DATA FOR THE TASK:
══════════════════════════════

/-- AOWnA and AOWnB hold a configuration that R55 allows, beside the core's other regions. -/
def Core.aowOk (q : Core) (sel n : Nat) (a b : Word) : Bool :=
  let r : AowRegion := { a := if sel % 2 = 1 then a else (vget q.aow n).a }
  let last (r : AowRegion) : Nat := r.base + r.tiles * r.tileBytes
  (sel / 2 == 0 || (decide (1 ≤ fld b 0 15) && decide (fld b 0 15 ≤ 16384))) &&
    (!r.on ||
      (decide (1 ≤ r.tiles) && decide (r.tiles ≤ 32) && decide (64 ≤ r.tileBytes) && decide (r.tileBytes ≤ 65536) && r.base % 64 == 0 && decide (last r ≤ 2 ^ 21) &&
        (List.range 8).all fun m => let o := vget q.aow m; m == n || !o.on || decide (last r ≤ o.base) || decide (last o ≤ r.base)))

/-- AOWCFG (R55, R215). -/
def execAowcfg (l : BitVec 2) (n : BitVec 3) (t : BitVec 16) (s : State) : Host.Outcome State Fault Refusal :=
  let es := s.sys.here.staged .col
  s.dispatch (s.sys.collective (.aowcfg l n t) t (s.sys.hereCore.aowOk l.toNat n.toNat (es.getD 2 0) (es.getD 3 0)))

/-- EPHEND (R215). -/
def execEphend (t : BitVec 16) (s : State) : Host.Outcome State Fault Refusal := s.dispatch (s.sys.collective (.ephend t) t true)

/-! ## Start -/

/-- The ephemeris closes: the READYs armed by now lapse 256 ticks later (R262, R340). -/
def Sys.closeEph (s : Sys) (g x : Nat) : Sys :=
  match (s.ctx g x).eph with
  | none => s
  | some e =>
    let t := s.mer + 256
    let s := s.modCtx g x fun k => { k with eph := none, regs := { k.regs with tq := k.regs.tq.map fun q => match q with
      | some q => some (if q.isReady && q.armed (s.tick k.timed) && q.lapse.isNone then { q with lapse := some t } else q)
      | none => none } }
    s.post g x t 4 e.id .readyLapse

/-- The queue slot that a command armed. -/
def Ctx.armedBy (k : Ctx) (id : Nat) : Option Nat := (List.range 32).find? fun q => (vget k.regs.tq q).any fun e => e.armer == id

/-- A READY of slot q has seen its bit: in the next tick it counts, clears the bit if it is to, and its slot is released (R217). -/
def Sys.fireReady (s : Sys) (g x q : Nat) (e : Queued) : Sys :=
  let soon (s : Sys) (a : Act) : Sys := s.post g x (s.now g x + 1) 0 e.armer a
  let s := s.modRegs g x fun r => { r with tq := vset r.tq q (some { e with fired := some (s.now g x) }) }
  let s := soon (soon s (.tcAdd e.tc 1)) (.queueFree q)
  if e.clr then soon s (.readyClear e.region e.tile) else s

/-- The ready bit that a READY watches is set. -/
def Core.readyBit (q : Core) (e : Queued) : Bool := (vget q.aow e.region).ready.toNat / 2 ^ e.tile % 2 == 1

/-- A READY starts: a bit that is already set is seen at once, else the slot is armed from the next tick (R217). -/
def Sys.startReady (s : Sys) (g x q : Nat) (id : Nat) : Sys :=
  match vget (s.ctx g x).regs.tq q with
  | some e =>
    if (s.core g).readyBit e then (s.modRegs g x fun r => { r with tq := vset r.tq q (some { e with armedAt := some (s.now g x) }) }).fireReady g x q { e with armedAt := some (s.now g x) }
    else s.post g x (s.now g x + 1) 0 id (.arm q)
  | none => s

/-- A collective command starts (R215). -/
def Sys.startCol (s : Sys) (g : Nat) (c : Cmd) : Sys :=
  let soon (s : Sys) (a : Act) : Sys := s.post g c.ctx (s.now g c.ctx + 1) 0 c.id a
  let k := s.ctx g c.ctx
  match c.instr with
  | .trig .. => soon (match k.armedBy c.id with | some q => soon s (.arm q) | none => s) (.finish c.id)
  | .ready .. => soon (match k.armedBy c.id with | some q => s.startReady g c.ctx q c.id | none => s) (.finish c.id)
  | .cinc v n _ => soon (soon s (.tcAdd n.toNat (if v = 1 then (c.st 2).setWidth 32 else 1))) (.finish c.id)
  | .cset n _ => soon (soon s (.tcSet n.toNat ((c.st 2).setWidth 32))) (.finish c.id)
  | .crd n _ =>
    let a := fld (c.st 2) 0 28
    soon (s.storeLocal g c.ctx a 0 9 c.id c.slot c.grp (leBytes 8 (vget k.regs.tc n.toNat).toNat)) (.finish c.id)
  | .aowcfg l n _ => soon (soon s (.aow l.toNat n.toNat (c.st 2) (c.st 3) c.grp)) (.finish c.id)
  | .eph .. =>
    let e : Ephemeris := { id := c.id, table := localOff (fld (c.st 2) 0 28), count := fld (c.st 3) 0 16, start := s.mer, base := s.mer + fld (c.st 3) 32 32, grp := c.grp }
    if k.eph.isSome then soon (s.cmdFault g c 3 1 (BitVec.ofNat 64 (fld (c.st 2) 0 28))) (.finish c.id)
    else (s.modCtx g c.ctx fun k => { k with eph := some e }).post g c.ctx (s.mer + 2) 5 c.id (.unitRead c.id 0)
  | _ => soon (s.closeEph g c.ctx) (.finish c.id)

/-! ## Ephemerides -/

/-- A transit entry from its 32 bytes (R261). -/
def transitOf (bs : List Byte) : Transit :=
  let w := words64 4 bs
  let w0 := w.getD 0 0
  { tick := fld w0 0 32, len := fld w0 32 16, lane := fld w0 48 4, dloc := bit w0 52, tc := fld w0 56 6, cinc := bit w0 62,
    src := (w.getD 1 0).toNat, dst := w.getD 2 0 }

/-- The entry breaks no rule of R261, R262 and R272: `last` is the tick of the entry before it. -/
def Ephemeris.entryOk (e : Ephemeris) (k : Ctx) (g : Nat) (bs : List Byte) : Bool :=
  let w0 := (words64 4 bs).getD 0 0
  let t := transitOf bs
  let last := match e.entries.getLast? with | some p => p.tick | none => 0
  decide (last ≤ t.tick) && decide (e.start + (e.count + 1) / 2 + 4 ≤ e.base + t.tick) && decide (1 ≤ t.len) && decide (t.len ≤ 1024) &&
    fld w0 53 3 == 0 && !bit w0 63 && decide (t.src < 2 ^ 28) && t.src % 64 == 0 && ownScratch g t.src && fld t.dst 0 6 == 0 && (bs.drop 24).all (· == 0) &&
    k.tcOk t.tc && (t.dloc || (decide (ownerCode t.dst ≤ 3) && !malformed t.dst))

/-- Block j of an ephemeris's table is read (R262): a bad entry closes the ephemeris. -/
def Sys.readCol (s : Sys) (m : Memory) (g : Nat) (c : Cmd) (j : Nat) : Sys :=
  let done (s : Sys) : Sys := s.cmdSoon g c 1 0 (.finish c.id)
  match (s.ctx g c.ctx).eph with
  | none => done s
  | some e =>
    if e.id ≠ c.id then done s
    else
      let r := (List.range (Nat.min 2 (e.count - 2 * j))).foldl (fun (acc : Option Sys) i =>
        match acc with
        | none => none
        | some s =>
          match (s.ctx g c.ctx).eph with
          | none => some s
          | some e =>
            let k := 2 * j + i
            let at_ := e.table + 32 * k
            let va : Word := BitVec.ofNat 64 (corePart g * 2 ^ 21 + at_)
            match s.poisoned (scratchKey g at_) 32 with
            | some w => some ((s.deferFault g c.ctx { cls := 11, code := 1, slot := 9, far := va + BitVec.ofNat 64 (8 * w - scratchKey g at_), grp := c.grp }).closeEph g c.ctx)
            | none =>
              let bs := m.bytes (scratchKey g at_) 32
              if e.entryOk (s.ctx g c.ctx) g bs then
                let t := transitOf bs
                let s := s.modCtx g c.ctx fun q => { q with eph := some { e with entries := e.entries ++ [t] } }
                some (s.post g c.ctx (e.base + t.tick) 4 c.id (.transitBegin (4096 * e.id + k)))
              else some ((s.deferFault g c.ctx { cls := 3, code := 1, slot := 9, far := va, grp := c.grp }).closeEph g c.ctx)) (some s)
      match r with
      | none => s
      | some s =>
        if 2 * j + 2 < e.count && (s.ctx g c.ctx).eph.isSome then s.post g c.ctx (s.mer + 1) 5 c.id (.unitRead c.id (j + 1)) else done s

/-- A transit under way, by its key. -/
def Ctx.transit (k : Ctx) (key : Nat) : Option Moving := k.moving.find? (·.key == key)

/-- TRANSIT_START: transit `k` of the open ephemeris starts; block i's load is issued i ticks later (R262, R263). -/
def execTransitStart (core : Nat) (ctx : Fin 4) (k : Nat) (s : State) : Host.Outcome State Fault Refusal :=
  s.eventOn (decide (core < 1024)) fun y =>
    match (y.ctx core ctx).eph with
    | none => (y, [])
    | some e =>
      match (if k / 4096 = e.id then e.entries[k % 4096]? else none) with
      | none => (y, [])
      | some t =>
        ((y.modCtx core ctx fun q => { q with moving := q.moving ++ [{ key := k, transit := t, start := y.mer, grp := e.grp, left := t.len }] }).post core ctx (y.mer + 2) 5 e.id (.transit k 0), [])

/-- D for a destination that is not in the sender's pavilion or is its own scratchpad (R263). -/
def transitDelay (g key : Nat) : Nat :=
  let sp := key / 2 ^ 60
  if sp < 4 then (if sp = dieOf g then 64 else 112)
  else
    let o := (key - spaceBase 0x10) / 2 ^ 21
    if o = g then 6 else if dieOf o = dieOf g then 48 else 96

══════════════════════════════

YOUR GOAL:
Pull out all lines of the data with the string "modCtx".

FINISHED EXERCISE:
    let s := s.modCtx g x fun k => { k with eph := none, regs := { k.regs with tq := k.regs.tq.map fun q => match q with
    else (s.modCtx g c.ctx fun k => { k with eph := some e }).post g c.ctx (s.mer + 2) 5 c.id (.unitRead c.id 0)
                let s := s.modCtx g c.ctx fun q => { q with eph := some { e with entries := e.entries ++ [t] } }
        ((y.modCtx core ctx fun q => { q with moving := q.moving ++ [{ key := k, transit := t, start := y.mer, grp := e.grp, left := t.len }] }).post core ctx (y.mer + 2) 5 e.id (.transit k 0), [])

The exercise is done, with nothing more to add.